Megapolitan.co – Ketidaksesuaian antara lulusan perguruan tinggi dan kebutuhan dunia kerja (mismatch), menjadi persoalan serius yang disorot pemerintah.

Kondisi ini menjadi salah satu alasan utama di balik kebijakan penataan program studi (prodi) oleh Kementerian Pendidikan Tinggi, Sains, dan Teknologi (Kemendikti).

Setiap tahun, sekitar 1,9 juta lulusan dihasilkan dari berbagai perguruan tinggi di Indonesia. Namun, tidak semuanya terserap sesuai bidang keahlian.

Di sejumlah sektor bahkan terjadi kelebihan lulusan, yang berdampak pada meningkatnya angka pengangguran terdidik.

Fenomena ini memunculkan urgensi untuk menata ulang arah pendidikan tinggi agar lebih selaras dengan kebutuhan industri dan perkembangan zaman. Pemerintah menilai, tanpa penyesuaian, lulusan berpotensi kesulitan bersaing di pasar kerja.

Di tengah perdebatan publik, termasuk pandangan dari Anies Rasyid Baswedan yang menekankan pentingnya menjaga ilmu dasar, pemerintah memastikan bahwa penataan prodi bukanlah bentuk penghapusan disiplin ilmu.

Sebaliknya, kebijakan ini diarahkan pada evaluasi dan penyesuaian program studi agar tetap relevan. Prodi yang dinilai tidak sesuai kebutuhan akan diperbaiki atau diselaraskan, bukan dihilangkan secara total.

Sebagai langkah konkret, Kemendikti menetapkan delapan sektor strategis nasional, yakni energi, pangan, kesehatan, pertahanan, maritim, hilirisasi, digitalisasi, serta manufaktur maju. Perguruan tinggi diminta menyesuaikan kurikulum agar lulusan memiliki kompetensi yang dibutuhkan di sektor-sektor tersebut.

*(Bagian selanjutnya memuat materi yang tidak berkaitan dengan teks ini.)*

-- ==== Sys2Proof/Laws/State.lean ====
section
/-! SUPPORT. One lemma per field and update of the state, true by rfl: later proofs do not unfold a record
update. A statement of an update names what it changes; every other field is as before. -/

namespace Sys2Proof.Machine

section
variable (s : State)

@[simp] theorem State.setRaw_regs (a : Word) (v : Byte) : (s.setRaw a v).regs = s.regs := rfl
@[simp] theorem State.setRaw_ime (a : Word) (v : Byte) : (s.setRaw a v).ime = s.ime := rfl
@[simp] theorem State.setRaw_imePending (a : Word) (v : Byte) : (s.setRaw a v).imePending = s.imePending := rfl
@[simp] theorem State.setRaw_run (a : Word) (v : Byte) : (s.setRaw a v).run = s.run := rfl
@[simp] theorem State.setRaw_mem (a : Word) (v : Byte) : (s.setRaw a v).mem = s.mem.write a.toNat v := rfl
@[simp] theorem State.setRaw_boot (a : Word) (v : Byte) : (s.setRaw a v).boot = s.boot := rfl
@[simp] theorem State.setRaw_bootActive (a : Word) (v : Byte) : (s.setRaw a v).bootActive = s.bootActive := rfl
@[simp] theorem State.setRaw_joypSelect (a : Word) (v : Byte) : (s.setRaw a v).joypSelect = s.joypSelect := rfl
@[simp] theorem State.setRaw_buttons (a : Word) (v : Byte) : (s.setRaw a v).buttons = s.buttons := rfl
@[simp] theorem State.setRaw_cart (a : Word) (v : Byte) : (s.setRaw a v).cart = s.cart := rfl
@[simp] theorem State.setRaw_timer (a : Word) (v : Byte) : (s.setRaw a v).timer = s.timer := rfl
@[simp] theorem State.setRaw_ppu (a : Word) (v : Byte) : (s.setRaw a v).ppu = s.ppu := rfl
@[simp] theorem State.setRaw_out (a : Word) (v : Byte) : (s.setRaw a v).out = s.out := rfl
@[simp] theorem State.setRaw_cycles (a : Word) (v : Byte) : (s.setRaw a v).cycles = s.cycles := rfl
@[simp] theorem State.setRaw_cfg (a : Word) (v : Byte) : (s.setRaw a v).cfg = s.cfg := rfl

@[simp] theorem State.setR8_regs (r : R8) (v : Byte) : (s.setR8 r v).regs = s.regs.put r v := rfl
@[simp] theorem State.setR8_ime (r : R8) (v : Byte) : (s.setR8 r v).ime = s.ime := rfl
@[simp] theorem State.setR8_imePending (r : R8) (v : Byte) : (s.setR8 r v).imePending = s.imePending := rfl
@[simp] theorem State.setR8_run (r : R8) (v : Byte) : (s.setR8 r v).run = s.run := rfl
@[simp] theorem State.setR8_mem (r : R8) (v : Byte) : (s.setR8 r v).mem = s.mem := rfl
@[simp] theorem State.setR8_boot (r : R8) (v : Byte) : (s.setR8 r v).boot = s.boot := rfl
@[simp] theorem State.setR8_bootActive (r : R8) (v : Byte) : (s.setR8 r v).bootActive = s.bootActive := rfl
@[simp] theorem State.setR8_joypSelect (r : R8) (v : Byte) : (s.setR8 r v).joypSelect = s.joypSelect := rfl
@[simp] theorem State.setR8_buttons (r : R8) (v : Byte) : (s.setR8 r v).buttons = s.buttons := rfl
@[simp] theorem State.setR8_cart (r : R8) (v : Byte) : (s.setR8 r v).cart = s.cart := rfl
@[simp] theorem State.setR8_timer (r : R8) (v : Byte) : (s.setR8 r v).timer = s.timer := rfl
@[simp] theorem State.setR8_ppu (r : R8) (v : Byte) : (s.setR8 r v).ppu = s.ppu := rfl
@[simp] theorem State.setR8_out (r : R8) (v : Byte) : (s.setR8 r v).out = s.out := rfl
@[simp] theorem State.setR8_cycles (r : R8) (v : Byte) : (s.setR8 r v).cycles = s.cycles := rfl
@[simp] theorem State.setR8_cfg (r : R8) (v : Byte) : (s.setR8 r v).cfg = s.cfg := rfl

@[simp] theorem State.setR16_regs (rr : R16) (v : Word) : (s.setR16 rr v).regs = s.regs.put16 rr v := rfl
@[simp] theorem State.setR16_ime (rr : R16) (v : Word) : (s.setR16 rr v).ime = s.ime := rfl
@[simp] theorem State.setR16_imePending (rr : R16) (v : Word) : (s.setR16 rr v).imePending = s.imePending := rfl
@[simp] theorem State.setR16_run (rr : R16) (v : Word) : (s.setR16 rr v).run = s.run := rfl
@[simp] theorem State.setR16_mem (rr : R16) (v : Word) : (s.setR16 rr v).mem = s.mem := rfl
@[simp] theorem State.setR16_boot (rr : R16) (v : Word) : (s.setR16 rr v).boot = s.boot := rfl
@[simp] theorem State.setR16_bootActive (rr : R16) (v : Word) : (s.setR16 rr v).bootActive = s.bootActive := rfl
@[simp] theorem State.setR16_joypSelect (rr : R16) (v : Word) : (s.setR16 rr v).joypSelect = s.joypSelect := rfl
@[simp] theorem State.setR16_buttons (rr : R16) (v : Word) : (s.setR16 rr v).buttons = s.buttons := rfl
@[simp] theorem State.setR16_cart (rr : R16) (v : Word) : (s.setR16 rr v).cart = s.cart := rfl
@[simp] theorem State.setR16_timer (rr : R16) (v : Word) : (s.setR16 rr v).timer = s.timer := rfl
@[simp] theorem State.setR16_ppu (rr : R16) (v : Word) : (s.setR16 rr v).ppu = s.ppu := rfl
@[simp] theorem State.setR16_out (rr : R16) (v : Word) : (s.setR16 rr v).out = s.out := rfl
@[simp] theorem State.setR16_cycles (rr : R16) (v : Word) : (s.setR16 rr v).cycles = s.cycles := rfl
@[simp] theorem State.setR16_cfg (rr : R16) (v : Word) : (s.setR16 rr v).cfg = s.cfg := rfl

@[simp] theorem State.setStkPair_regs (rr : R16Stk) (v : Word) : (s.setStkPair rr v).regs = s.regs.putStk rr v := rfl
@[simp] theorem State.setStkPair_ime (rr : R16Stk) (v : Word) : (s.setStkPair rr v).ime = s.ime := rfl
@[simp] theorem State.setStkPair_imePending (rr : R16Stk) (v : Word) : (s.setStkPair rr v).imePending = s.imePending := rfl
@[simp] theorem State.setStkPair_run (rr : R16Stk) (v : Word) : (s.setStkPair rr v).run = s.run := rfl
@[simp] theorem State.setStkPair_mem (rr : R16Stk) (v : Word) : (s.setStkPair rr v).mem = s.mem := rfl
@[simp] theorem State.setStkPair_boot (rr : R16Stk) (v : Word) : (s.setStkPair rr v).boot = s.boot := rfl
@[simp] theorem State.setStkPair_bootActive (rr : R16Stk) (v : Word) : (s.setStkPair rr v).bootActive = s.bootActive := rfl
@[simp] theorem State.setStkPair_joypSelect (rr : R16Stk) (v : Word) : (s.setStkPair rr v).joypSelect = s.joypSelect := rfl
@[simp] theorem State.setStkPair_buttons (rr : R16Stk) (v : Word) : (s.setStkPair rr v).buttons = s.buttons := rfl
@[simp] theorem State.setStkPair_cart (rr : R16Stk) (v : Word) : (s.setStkPair rr v).cart = s.cart := rfl
@[simp] theorem State.setStkPair_timer (rr : R16Stk) (v : Word) : (s.setStkPair rr v).timer = s.timer := rfl
@[simp] theorem State.setStkPair_ppu (rr : R16Stk) (v : Word) : (s.setStkPair rr v).ppu = s.ppu := rfl
@[simp] theorem State.setStkPair_out (rr : R16Stk) (v : Word) : (s.setStkPair rr v).out = s.out := rfl
@[simp] theorem State.setStkPair_cycles (rr : R16Stk) (v : Word) : (s.setStkPair rr v).cycles = s.cycles := rfl
@[simp] theorem State.setStkPair_cfg (rr : R16Stk) (v : Word) : (s.setStkPair rr v).cfg = s.cfg := rfl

Menteri Pendidikan Tinggi, Sains, dan Teknologi Brian Yuliarto menegaskan bahwa penguatan sains dan teknologi menjadi kunci dalam menghadapi tantangan global.

“Ke depan, bisnis, usaha, dan inovasi di Indonesia tidak mungkin berhasil tanpa sains dan teknologi. Jadi, kita harus memperkuat riset dan teknologi,” ujar Brian.

Ia menambahkan, perubahan global harus dimanfaatkan sebagai peluang untuk menciptakan inovasi. Integrasi antara riset dan teknologi dinilai menjadi faktor penentu bagi daya saing Indonesia ke depan.

Dengan kebijakan ini, pemerintah berharap dapat menekan angka pengangguran terdidik sekaligus meningkatkan kualitas sumber daya manusia.

Penataan prodi diharapkan mampu menghasilkan lulusan yang tidak hanya berpendidikan tinggi, tetapi juga siap kerja dan relevan dengan kebutuhan industri.

Langkah ini sekaligus menjadi bagian dari strategi besar memanfaatkan bonus demografi, agar tidak berubah menjadi beban, melainkan menjadi kekuatan utama dalam mendorong pertumbuhan ekonomi nasional.